[Collected data entries]

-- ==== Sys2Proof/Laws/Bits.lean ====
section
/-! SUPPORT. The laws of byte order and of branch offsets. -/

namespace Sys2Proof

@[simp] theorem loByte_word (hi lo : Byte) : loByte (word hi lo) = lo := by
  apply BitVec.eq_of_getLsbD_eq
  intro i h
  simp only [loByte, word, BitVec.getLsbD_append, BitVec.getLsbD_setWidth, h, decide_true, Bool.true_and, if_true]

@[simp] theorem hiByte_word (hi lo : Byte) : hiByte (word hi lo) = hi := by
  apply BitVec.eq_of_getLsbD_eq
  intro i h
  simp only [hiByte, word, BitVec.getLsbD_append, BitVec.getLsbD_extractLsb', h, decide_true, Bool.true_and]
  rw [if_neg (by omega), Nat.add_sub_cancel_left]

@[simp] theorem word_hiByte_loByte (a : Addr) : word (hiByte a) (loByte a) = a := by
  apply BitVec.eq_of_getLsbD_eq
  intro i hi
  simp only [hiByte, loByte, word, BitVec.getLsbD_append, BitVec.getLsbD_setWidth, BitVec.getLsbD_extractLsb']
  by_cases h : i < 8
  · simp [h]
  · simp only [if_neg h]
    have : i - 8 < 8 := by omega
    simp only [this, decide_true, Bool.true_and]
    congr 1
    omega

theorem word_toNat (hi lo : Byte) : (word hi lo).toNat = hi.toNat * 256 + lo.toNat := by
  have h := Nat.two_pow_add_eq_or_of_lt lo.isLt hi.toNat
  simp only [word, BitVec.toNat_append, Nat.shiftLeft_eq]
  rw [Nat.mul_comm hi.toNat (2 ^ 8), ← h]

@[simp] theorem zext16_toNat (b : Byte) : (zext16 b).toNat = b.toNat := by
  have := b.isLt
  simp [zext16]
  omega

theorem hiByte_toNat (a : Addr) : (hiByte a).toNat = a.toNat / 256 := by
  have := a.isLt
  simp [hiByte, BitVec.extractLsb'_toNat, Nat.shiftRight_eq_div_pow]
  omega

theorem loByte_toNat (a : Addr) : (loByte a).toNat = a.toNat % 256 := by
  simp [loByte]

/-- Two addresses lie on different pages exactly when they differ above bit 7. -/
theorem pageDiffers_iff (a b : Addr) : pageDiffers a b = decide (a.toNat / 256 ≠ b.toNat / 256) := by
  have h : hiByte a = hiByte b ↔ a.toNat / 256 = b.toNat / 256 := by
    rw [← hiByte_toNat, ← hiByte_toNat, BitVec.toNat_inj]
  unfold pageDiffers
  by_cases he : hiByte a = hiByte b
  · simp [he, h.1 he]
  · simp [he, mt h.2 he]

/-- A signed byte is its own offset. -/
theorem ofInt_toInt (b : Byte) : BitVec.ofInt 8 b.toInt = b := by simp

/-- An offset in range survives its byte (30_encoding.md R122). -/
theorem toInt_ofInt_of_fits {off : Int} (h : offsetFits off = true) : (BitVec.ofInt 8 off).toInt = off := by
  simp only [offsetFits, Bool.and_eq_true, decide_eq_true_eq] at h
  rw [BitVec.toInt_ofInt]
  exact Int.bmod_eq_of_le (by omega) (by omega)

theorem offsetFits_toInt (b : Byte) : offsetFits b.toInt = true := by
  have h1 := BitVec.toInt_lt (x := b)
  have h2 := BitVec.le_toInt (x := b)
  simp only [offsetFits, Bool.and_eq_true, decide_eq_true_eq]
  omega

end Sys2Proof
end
==
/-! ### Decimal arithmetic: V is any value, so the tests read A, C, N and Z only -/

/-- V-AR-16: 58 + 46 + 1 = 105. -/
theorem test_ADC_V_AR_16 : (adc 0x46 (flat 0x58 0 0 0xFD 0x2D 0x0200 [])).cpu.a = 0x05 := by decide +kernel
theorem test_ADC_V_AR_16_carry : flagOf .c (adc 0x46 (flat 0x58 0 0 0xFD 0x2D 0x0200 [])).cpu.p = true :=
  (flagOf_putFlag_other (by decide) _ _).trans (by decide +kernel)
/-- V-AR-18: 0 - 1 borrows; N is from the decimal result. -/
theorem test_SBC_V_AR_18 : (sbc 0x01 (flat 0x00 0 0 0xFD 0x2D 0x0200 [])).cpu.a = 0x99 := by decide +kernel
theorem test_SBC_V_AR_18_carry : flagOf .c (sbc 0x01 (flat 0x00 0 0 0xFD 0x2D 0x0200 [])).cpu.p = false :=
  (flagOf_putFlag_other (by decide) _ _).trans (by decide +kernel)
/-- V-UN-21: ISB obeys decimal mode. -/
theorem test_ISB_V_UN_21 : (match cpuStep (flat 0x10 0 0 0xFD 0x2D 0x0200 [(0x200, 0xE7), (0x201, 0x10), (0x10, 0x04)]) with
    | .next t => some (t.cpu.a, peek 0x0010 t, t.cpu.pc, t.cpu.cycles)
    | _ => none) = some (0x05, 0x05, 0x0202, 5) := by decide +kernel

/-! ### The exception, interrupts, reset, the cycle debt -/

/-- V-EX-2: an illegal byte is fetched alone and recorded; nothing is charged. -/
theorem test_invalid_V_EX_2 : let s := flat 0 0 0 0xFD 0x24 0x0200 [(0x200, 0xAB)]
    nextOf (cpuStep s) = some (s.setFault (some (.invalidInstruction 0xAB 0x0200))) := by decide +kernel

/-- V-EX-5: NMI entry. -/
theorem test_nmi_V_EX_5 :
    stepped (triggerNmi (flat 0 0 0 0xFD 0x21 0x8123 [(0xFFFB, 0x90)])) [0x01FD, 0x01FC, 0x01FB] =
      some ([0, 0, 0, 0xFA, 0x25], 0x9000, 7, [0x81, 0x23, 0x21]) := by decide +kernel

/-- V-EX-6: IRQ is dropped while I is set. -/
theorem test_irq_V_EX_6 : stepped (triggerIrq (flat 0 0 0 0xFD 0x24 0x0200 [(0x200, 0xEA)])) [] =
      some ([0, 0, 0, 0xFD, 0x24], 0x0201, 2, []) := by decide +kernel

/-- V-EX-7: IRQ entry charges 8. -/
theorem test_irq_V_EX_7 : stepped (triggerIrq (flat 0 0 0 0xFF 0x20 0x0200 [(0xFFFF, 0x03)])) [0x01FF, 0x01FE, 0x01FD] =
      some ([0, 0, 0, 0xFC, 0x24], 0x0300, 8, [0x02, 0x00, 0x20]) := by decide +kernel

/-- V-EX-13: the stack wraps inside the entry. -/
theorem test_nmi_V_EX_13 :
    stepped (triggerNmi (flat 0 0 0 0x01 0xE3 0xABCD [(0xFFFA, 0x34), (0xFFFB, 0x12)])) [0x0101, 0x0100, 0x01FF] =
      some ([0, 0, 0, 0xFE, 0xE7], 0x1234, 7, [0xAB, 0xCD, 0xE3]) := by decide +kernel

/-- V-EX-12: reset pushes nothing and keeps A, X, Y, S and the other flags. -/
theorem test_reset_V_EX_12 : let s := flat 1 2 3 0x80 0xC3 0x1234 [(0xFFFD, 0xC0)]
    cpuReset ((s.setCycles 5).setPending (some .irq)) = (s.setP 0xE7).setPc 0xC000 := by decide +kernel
...
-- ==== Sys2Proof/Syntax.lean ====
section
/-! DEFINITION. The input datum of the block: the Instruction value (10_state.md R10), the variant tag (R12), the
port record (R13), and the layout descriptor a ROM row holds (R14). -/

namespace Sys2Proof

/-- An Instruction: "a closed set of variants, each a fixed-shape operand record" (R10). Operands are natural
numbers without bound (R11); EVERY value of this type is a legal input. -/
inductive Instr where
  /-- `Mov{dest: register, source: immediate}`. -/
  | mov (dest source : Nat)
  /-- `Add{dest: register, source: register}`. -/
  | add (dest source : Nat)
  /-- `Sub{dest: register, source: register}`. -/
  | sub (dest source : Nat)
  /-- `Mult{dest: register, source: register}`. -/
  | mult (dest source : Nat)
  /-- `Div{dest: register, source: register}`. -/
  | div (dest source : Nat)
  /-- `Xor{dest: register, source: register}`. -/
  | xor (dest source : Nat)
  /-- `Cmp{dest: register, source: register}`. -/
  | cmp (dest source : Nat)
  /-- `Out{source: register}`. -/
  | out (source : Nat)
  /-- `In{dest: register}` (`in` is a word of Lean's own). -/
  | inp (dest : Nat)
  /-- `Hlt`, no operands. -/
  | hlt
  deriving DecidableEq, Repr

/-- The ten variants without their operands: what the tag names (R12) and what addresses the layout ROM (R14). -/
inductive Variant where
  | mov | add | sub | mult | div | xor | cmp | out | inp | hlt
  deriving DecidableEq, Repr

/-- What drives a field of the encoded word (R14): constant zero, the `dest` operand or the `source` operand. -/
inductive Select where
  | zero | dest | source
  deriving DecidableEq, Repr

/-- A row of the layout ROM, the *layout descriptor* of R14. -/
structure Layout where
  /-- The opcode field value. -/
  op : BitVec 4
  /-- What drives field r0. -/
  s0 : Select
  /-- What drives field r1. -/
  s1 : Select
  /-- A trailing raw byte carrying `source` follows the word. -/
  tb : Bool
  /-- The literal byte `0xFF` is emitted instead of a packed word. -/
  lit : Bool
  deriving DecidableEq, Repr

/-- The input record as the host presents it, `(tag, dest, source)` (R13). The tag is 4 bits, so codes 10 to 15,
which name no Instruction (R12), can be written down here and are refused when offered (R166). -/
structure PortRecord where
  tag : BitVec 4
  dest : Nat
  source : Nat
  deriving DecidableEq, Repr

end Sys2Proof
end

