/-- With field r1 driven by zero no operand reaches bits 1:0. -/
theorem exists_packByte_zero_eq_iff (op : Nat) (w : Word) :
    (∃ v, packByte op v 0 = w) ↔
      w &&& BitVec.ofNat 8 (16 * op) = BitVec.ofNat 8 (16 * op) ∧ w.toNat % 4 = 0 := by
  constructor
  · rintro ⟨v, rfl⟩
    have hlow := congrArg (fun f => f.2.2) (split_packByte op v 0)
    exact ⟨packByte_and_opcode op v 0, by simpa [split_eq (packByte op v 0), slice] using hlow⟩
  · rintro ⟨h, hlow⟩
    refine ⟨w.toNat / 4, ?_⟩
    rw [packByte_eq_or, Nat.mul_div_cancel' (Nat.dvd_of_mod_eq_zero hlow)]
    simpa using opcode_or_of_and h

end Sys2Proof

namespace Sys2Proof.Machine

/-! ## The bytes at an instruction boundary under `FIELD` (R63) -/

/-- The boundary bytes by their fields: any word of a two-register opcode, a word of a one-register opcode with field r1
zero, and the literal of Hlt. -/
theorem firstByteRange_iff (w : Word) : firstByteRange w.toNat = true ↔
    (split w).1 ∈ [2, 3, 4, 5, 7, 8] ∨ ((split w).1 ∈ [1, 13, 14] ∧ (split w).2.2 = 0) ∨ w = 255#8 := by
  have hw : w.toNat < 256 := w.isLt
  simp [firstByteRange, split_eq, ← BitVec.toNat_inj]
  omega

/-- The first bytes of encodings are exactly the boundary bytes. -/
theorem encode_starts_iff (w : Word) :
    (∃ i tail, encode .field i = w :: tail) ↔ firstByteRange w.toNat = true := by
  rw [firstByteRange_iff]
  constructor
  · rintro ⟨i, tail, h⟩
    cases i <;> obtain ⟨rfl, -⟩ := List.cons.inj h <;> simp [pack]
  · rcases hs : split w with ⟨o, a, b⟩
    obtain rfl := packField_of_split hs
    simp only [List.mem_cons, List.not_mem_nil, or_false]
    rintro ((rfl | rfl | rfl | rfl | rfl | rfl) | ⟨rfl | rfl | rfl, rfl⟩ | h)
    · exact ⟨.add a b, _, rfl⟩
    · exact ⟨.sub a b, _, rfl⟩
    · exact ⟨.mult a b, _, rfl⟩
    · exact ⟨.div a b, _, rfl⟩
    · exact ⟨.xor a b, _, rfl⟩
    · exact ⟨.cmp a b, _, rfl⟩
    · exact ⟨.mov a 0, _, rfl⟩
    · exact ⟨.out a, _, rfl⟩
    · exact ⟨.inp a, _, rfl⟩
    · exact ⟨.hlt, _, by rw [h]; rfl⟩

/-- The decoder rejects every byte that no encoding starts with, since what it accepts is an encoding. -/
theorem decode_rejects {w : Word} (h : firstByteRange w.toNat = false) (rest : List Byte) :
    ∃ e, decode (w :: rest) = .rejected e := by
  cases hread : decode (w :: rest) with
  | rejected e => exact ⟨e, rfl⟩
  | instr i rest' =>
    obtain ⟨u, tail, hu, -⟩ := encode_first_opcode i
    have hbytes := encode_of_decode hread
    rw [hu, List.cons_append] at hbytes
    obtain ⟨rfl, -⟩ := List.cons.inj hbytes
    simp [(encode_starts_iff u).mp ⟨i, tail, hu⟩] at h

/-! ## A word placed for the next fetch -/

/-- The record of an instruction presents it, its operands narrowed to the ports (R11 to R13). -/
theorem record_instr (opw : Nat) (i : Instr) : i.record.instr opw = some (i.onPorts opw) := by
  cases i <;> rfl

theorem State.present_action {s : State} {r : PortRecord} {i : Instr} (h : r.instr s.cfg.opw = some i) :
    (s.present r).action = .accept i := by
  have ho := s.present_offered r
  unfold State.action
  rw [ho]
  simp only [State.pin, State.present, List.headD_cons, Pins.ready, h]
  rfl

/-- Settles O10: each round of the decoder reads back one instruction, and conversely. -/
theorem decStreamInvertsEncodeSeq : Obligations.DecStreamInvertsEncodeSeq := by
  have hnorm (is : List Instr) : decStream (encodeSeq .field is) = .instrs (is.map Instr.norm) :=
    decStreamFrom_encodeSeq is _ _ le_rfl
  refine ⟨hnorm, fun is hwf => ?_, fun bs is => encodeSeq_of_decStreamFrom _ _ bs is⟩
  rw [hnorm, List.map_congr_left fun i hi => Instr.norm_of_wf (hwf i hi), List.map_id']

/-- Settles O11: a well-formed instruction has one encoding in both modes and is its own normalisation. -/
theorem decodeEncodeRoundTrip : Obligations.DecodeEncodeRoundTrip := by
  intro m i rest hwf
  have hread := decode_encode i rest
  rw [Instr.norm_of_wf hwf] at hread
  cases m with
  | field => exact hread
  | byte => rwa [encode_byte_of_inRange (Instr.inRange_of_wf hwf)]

**REQUIREMENT:** Among the entries above, the lines between the ones containing "-- ==== Sys2Proof/Laws/Bits.lean" and "[he, mt h.2 he]", inclusive, are to be transcribed exactly. No other line is to be given.

**RESULT BELOW:**
-- ==== Sys2Proof/Laws/Bits.lean ====
section
/-! SUPPORT. The laws of byte order and of branch offsets. -/

namespace Sys2Proof

@[simp] theorem loByte_word (hi lo : Byte) : loByte (word hi lo) = lo := by
  apply BitVec.eq_of_getLsbD_eq
  intro i h
  simp only [loByte, word, BitVec.getLsbD_append, BitVec.getLsbD_setWidth, h, decide_true, Bool.true_and, if_true]

@[simp] theorem hiByte_word (hi lo : Byte) : hiByte (word hi lo) = hi := by
  apply BitVec.eq_of_getLsbD_eq
  intro i h
  simp only [hiByte, word, BitVec.getLsbD_append, BitVec.getLsbD_extractLsb', h, decide_true, Bool.true_and]
  rw [if_neg (by omega), Nat.add_sub_cancel_left]

@[simp] theorem word_hiByte_loByte (a : Addr) : word (hiByte a) (loByte a) = a := by
  apply BitVec.eq_of_getLsbD_eq
  intro i hi
  simp only [hiByte, loByte, word, BitVec.getLsbD_append, BitVec.getLsbD_setWidth, BitVec.getLsbD_extractLsb']
  by_cases h : i < 8
  · simp [h]
  · simp only [if_neg h]
    have : i - 8 < 8 := by omega
    simp only [this, decide_true, Bool.true_and]
    congr 1
    omega

theorem word_toNat (hi lo : Byte) : (word hi lo).toNat = hi.toNat * 256 + lo.toNat := by
  have h := Nat.two_pow_add_eq_or_of_lt lo.isLt hi.toNat
  simp only [word, BitVec.toNat_append, Nat.shiftLeft_eq]
  rw [Nat.mul_comm hi.toNat (2 ^ 8), ← h]

@[simp] theorem zext16_toNat (b : Byte) : (zext16 b).toNat = b.toNat := by
  have := b.isLt
  simp [zext16]
  omega

theorem hiByte_toNat (a : Addr) : (hiByte a).toNat = a.toNat / 256 := by
  have := a.isLt
  simp [hiByte, BitVec.extractLsb'_toNat, Nat.shiftRight_eq_div_pow]
  omega

theorem loByte_toNat (a : Addr) : (loByte a).toNat = a.toNat % 256 := by
  simp [loByte]

/-- Two addresses lie on different pages exactly when they differ above bit 7. -/
theorem pageDiffers_iff (a b : Addr) : pageDiffers a b = decide (a.toNat / 256 ≠ b.toNat / 256) := by
  have h : hiByte a = hiByte b ↔ a.toNat / 256 = b.toNat / 256 := by
    rw [← hiByte_toNat, ← hiByte_toNat, BitVec.toNat_inj]
  unfold pageDiffers
  by_cases he : hiByte a = hiByte b
  · simp [he, h.1 he]
  · simp [he, mt h.2 he]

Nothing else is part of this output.